Saved entries
====
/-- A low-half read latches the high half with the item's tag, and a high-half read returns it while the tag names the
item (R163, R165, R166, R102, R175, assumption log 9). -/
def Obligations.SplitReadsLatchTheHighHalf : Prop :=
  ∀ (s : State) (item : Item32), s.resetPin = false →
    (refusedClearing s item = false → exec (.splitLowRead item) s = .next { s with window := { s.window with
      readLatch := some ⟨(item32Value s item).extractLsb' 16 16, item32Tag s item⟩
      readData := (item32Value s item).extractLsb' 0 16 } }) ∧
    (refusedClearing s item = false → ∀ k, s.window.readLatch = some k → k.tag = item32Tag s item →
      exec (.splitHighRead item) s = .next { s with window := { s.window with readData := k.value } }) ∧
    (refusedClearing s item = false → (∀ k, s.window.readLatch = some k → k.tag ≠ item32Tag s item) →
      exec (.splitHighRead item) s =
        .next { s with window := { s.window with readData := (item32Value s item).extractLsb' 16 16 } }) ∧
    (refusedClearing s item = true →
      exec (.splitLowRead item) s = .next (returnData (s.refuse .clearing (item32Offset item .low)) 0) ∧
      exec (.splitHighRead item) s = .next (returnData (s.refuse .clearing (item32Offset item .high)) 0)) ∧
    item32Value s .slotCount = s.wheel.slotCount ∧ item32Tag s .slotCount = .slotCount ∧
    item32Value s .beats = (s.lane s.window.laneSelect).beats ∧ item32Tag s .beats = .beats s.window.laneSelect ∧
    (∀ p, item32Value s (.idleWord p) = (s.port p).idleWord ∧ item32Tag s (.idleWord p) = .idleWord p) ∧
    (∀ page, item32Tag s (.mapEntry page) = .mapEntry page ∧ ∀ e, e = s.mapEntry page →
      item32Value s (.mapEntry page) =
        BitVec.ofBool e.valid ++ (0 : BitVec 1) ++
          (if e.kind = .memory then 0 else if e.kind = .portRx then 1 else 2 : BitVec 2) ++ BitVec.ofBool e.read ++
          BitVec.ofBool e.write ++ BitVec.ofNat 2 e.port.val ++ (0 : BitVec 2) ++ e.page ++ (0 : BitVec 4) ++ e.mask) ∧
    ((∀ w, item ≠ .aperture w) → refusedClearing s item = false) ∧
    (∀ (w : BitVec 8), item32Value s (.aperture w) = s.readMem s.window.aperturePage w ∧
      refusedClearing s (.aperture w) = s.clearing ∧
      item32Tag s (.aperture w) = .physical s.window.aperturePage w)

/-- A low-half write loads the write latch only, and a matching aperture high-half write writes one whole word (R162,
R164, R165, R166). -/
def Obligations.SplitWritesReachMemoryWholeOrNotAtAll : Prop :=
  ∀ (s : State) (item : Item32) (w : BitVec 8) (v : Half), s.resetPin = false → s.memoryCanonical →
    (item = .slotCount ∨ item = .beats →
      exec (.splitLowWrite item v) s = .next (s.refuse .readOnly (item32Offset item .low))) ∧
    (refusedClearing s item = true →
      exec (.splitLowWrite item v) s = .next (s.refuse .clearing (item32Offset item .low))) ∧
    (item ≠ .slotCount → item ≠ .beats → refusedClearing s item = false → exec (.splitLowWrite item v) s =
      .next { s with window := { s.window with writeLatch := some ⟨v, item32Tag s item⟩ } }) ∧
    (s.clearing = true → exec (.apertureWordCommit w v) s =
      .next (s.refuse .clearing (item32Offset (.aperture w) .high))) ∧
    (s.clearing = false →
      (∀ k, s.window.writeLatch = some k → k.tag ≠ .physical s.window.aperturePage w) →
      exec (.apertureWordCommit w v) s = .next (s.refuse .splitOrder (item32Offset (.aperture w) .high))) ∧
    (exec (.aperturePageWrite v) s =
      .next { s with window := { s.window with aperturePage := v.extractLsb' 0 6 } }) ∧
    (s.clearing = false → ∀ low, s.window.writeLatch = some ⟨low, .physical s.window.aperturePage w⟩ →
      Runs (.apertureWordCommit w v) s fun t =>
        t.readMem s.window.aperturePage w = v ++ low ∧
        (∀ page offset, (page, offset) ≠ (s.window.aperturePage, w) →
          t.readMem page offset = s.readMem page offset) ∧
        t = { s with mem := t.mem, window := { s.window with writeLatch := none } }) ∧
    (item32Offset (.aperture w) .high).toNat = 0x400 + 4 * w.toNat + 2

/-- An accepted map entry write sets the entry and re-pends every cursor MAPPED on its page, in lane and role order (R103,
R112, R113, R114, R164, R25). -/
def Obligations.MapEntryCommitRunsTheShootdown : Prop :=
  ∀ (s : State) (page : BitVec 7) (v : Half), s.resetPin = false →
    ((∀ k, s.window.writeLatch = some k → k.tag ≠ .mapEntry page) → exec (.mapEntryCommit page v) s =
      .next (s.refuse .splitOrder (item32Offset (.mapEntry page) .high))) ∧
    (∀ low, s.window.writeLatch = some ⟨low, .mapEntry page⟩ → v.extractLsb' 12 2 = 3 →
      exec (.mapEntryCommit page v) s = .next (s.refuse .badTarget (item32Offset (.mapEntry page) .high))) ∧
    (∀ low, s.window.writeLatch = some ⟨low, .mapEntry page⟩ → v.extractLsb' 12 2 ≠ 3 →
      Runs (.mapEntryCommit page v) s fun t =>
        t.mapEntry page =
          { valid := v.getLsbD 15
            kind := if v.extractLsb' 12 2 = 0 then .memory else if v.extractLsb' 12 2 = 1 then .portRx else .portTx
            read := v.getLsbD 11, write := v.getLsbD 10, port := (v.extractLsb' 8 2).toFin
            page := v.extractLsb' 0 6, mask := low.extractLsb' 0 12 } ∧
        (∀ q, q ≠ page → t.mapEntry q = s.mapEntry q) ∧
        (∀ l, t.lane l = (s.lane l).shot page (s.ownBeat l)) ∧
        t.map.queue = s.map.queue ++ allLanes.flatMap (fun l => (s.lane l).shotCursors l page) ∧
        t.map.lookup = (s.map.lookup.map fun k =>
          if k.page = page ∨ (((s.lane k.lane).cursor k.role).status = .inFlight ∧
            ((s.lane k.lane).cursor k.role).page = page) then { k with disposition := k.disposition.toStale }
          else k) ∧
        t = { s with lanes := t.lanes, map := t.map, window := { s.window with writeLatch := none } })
====
WHAT TO PRODUCE: Look through the entries and copy every line in which the string "some" appears.

RESPONSE AREA:
      readLatch := some ⟨(item32Value s item).extractLsb' 16 16, item32Tag s item⟩
    (refusedClearing s item = false → ∀ k, s.window.readLatch = some k → k.tag = item32Tag s item →
    (refusedClearing s item = false → (∀ k, s.window.readLatch = some k → k.tag ≠ item32Tag s item) →
      .next { s with window := { s.window with writeLatch := some ⟨v, item32Tag s item⟩ } }) ∧
      (∀ k, s.window.writeLatch = some k → k.tag ≠ .physical s.window.aperturePage w) →
    (s.clearing = false → ∀ low, s.window.writeLatch = some ⟨low, .physical s.window.aperturePage w⟩ →
    ((∀ k, s.window.writeLatch = some k → k.tag ≠ .mapEntry page) → exec (.mapEntryCommit page v) s =
    (∀ low, s.window.writeLatch = some ⟨low, .mapEntry page⟩ → v.extractLsb' 12 2 = 3 →
    (∀ low, s.window.writeLatch = some ⟨low, .mapEntry page⟩ → v.extractLsb' 12 2 ≠ 3 →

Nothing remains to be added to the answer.